Virginia Vassilevska Williams

Massachusetts Institute of Technology, USA

Virginia Vassilevska Williams

Fredman’s Trick Meets Dominance Product: counting and detection equivalences and more

Two useful tools in graph algorithms are Fredman's trick (used in many All-Pairs Shortest Paths algorithms) and Matousek's Dominance product algorithm (used e.g. to solve all-pairs bottleneck paths or nondecreasing paths). In this talk I will give a new application of these techniques with some intriguing consequences. For instance, we will see that many well-studied problems such as 3SUM, Min-Plus convolution, the Min-Plus product of matrices and versions of All-Pairs Shortest Paths are fine-grained equivalent to their natural counting variants.
In particular, for 3SUM the result is as follows. In 3SUM one is given three lists of n integers each, A,B and C and one needs to determine whether there are a in A, b in B and c in C so that a+b+c=0. In the counting version #3SUM, given the same input, one needs to count for every c in C the number of pairs (a,b) so that a+b+c=0. Both 3SUM and #3SUM have simple Õ(n2) time algorithms. A basic open problem is whether 3SUM admits a ``truly subquadratic'', O(n2-ϵ) time algorithm for any ϵ > 0, and it is often conjectured that this is not the case.
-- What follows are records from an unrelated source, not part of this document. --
/-- An update at an instant (R184). -/
def Launch.update (l : Launch) (c : Coverage) : Coverage :=
  let c :=
    if c.ncmp = 0 then c
    else
      let e := f32Quot c.accum c.ncmp
      let tgt := l.f 49 63 32
      let half := (rne 0 ((widen 0 tgt).scale (-1))).1
      let gt (a b : Nat) : Bool := !isNan 0 a && !isNan 0 b && cmpVal (widen 0 a) (widen 0 b) == .gt
      let f :=
        if l.covStep = 0 then c.f
        else if gt e tgt then min (l.f 48 30 22) (c.f + l.covStep)
        else if gt half e then max (l.f 48 21 13) (c.f - l.covStep)
        else c.f
      { c with f := f, lasterr := e }
  { c with accum := 0, ncmp := 0, since := 0, nupd := satInc 0xFFFF c.nupd }

/-- The audit points listed enter ACCUM in ascending ordinal, and are counted. -/
def Coverage.count (c : Coverage) (l : List (Nat × Point)) : Coverage :=
  l.foldl (fun c q => ({ c with points := Assoc.put c.points q.1 { q.2 with counted := true } } : Coverage).accumulate
    (q.2.error.getD 0)) c

/-- No context of a launch holds an iteration. -/
def State.noIteration (s : State) (key : Nat) : Bool :=
  s.cores.all (fun p => p.2.ctxs.all (fun t => t.launch != some key || t.held.isEmpty)
    && p.2.saved.all (fun v => v.ctx.launch != some key || v.ctx.held.isEmpty))

/-- The iterations of a launch's present step, or of the launch, have all been handed out and ended. -/
def State.stepEnded (s : State) (key : Nat) (l : Launch) : Bool := l.stepSlots.isEmpty && l.heldPoints.isEmpty && s.noIteration key

/-- The update that is due, as the coverage state after it: at an instant (R183). -/
def State.dueUpdate (s : State) (key : Nat) (l : Launch) : Option Coverage :=
  match l.cov with
  | none => none
  | some c =>
    if !l.covers then none
    else match c.instant with
      | some nu =>
        let ready := l.readyAudits c nu
        if c.points.all (fun q => nu < q.1 || (q.2.skipped && !q.2.audit) || q.2.stage == .done)
            && ready.all (fun q => q.2.error.isSome) then
          some { l.update (c.count ready) with instant := none }
        else none
      | none =>
        if !l.repro && l.upd ≠ 0 && l.upd ≤ c.since && l.state == .running then some (l.update c)
        else if c.settled || !s.stepEnded key l then none
        else if l.standing && l.state == .running && l.inStep then
          if !l.repro then some { l.update c with settled := true }
          else if l.allSettled c then some { l.update (c.count c.compared) with settled := true }
          else none
        else if l.state == .draining && l.status == 0 && l.allSettled c then
          let c := if l.repro then c.count c.compared else c
          some { l.update c with settled := true }
        else none

/-- DAILIES_UPDATE (R183, R184). -/
def execDailiesUpdate (key : Nat) (s : State) : Res :=
  .next (match s.launch? (some key) with
    | none => s
    | some l => match s.dueUpdate key l with
      | none => s
      | some c => s.modLaunch key (fun l => { l with cov := some c }))

/-! ### Points that become done (R180) -/

/-- A context holds a store with an issue number below `seq` that is not yet performed. -/
def Context.storesBelow (t : Context) (seq : Nat) : Bool :=
  t.sq.any (fun e => e.seq < seq) || t.writes.any (fun w => w.seq < seq)
    || t.remote.any (fun r => r.write && r.copy.isNone && r.seq < seq)

/-- Stores of an exited iteration are still outstanding. -/
def Core.exitPending (k : Core) (key ctx home seq : Nat) : Bool :=
  let mine (t : Context) : Bool := t.launch == some key && t.home == home
  let o := k.ctx ctx
  (k.ctxs.toList ++ k.saved.map (·.ctx)).any (fun t => mine t && t.storesBelow seq)
    || (o.launch != some key && o.storesBelow (min seq (if o.launch.isNone then seq else o.seqBase)))

/-- The points of a launch whose stores have all been performed become done. -/
def State.settlePoints (s : State) (key : Nat) : Option State :=
  match s.launch? (some key) with
  | none => none
  | some l => match l.cov with
    | none => none
    | some c =>
      let ready (q : Nat × Point) : Bool := match q.2.stage with
        | .exited core ctx home seq => !(s.core core).exitPending key ctx home seq
        | _ => false
      if c.points.any ready then
        some (s.modCov key (fun c => { c with points := c.points.map (fun q =>
          if ready q then (q.1, { q.2 with stage := .done }) else q) }))
      else none

end Sys2Proof.Machine
end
Our result shows that 3SUM has a truly subquadratic time algorithm if and only if the seemingly harder #3SUM problem has a truly subquadratic algorithm.
We will discuss other applications of the techniques and relationships to some pattern matching questions such as Text-to-Pattern Hamming Distances.
Based on joint work with Timothy Chan, Yinzhan Xu and Ce Jin.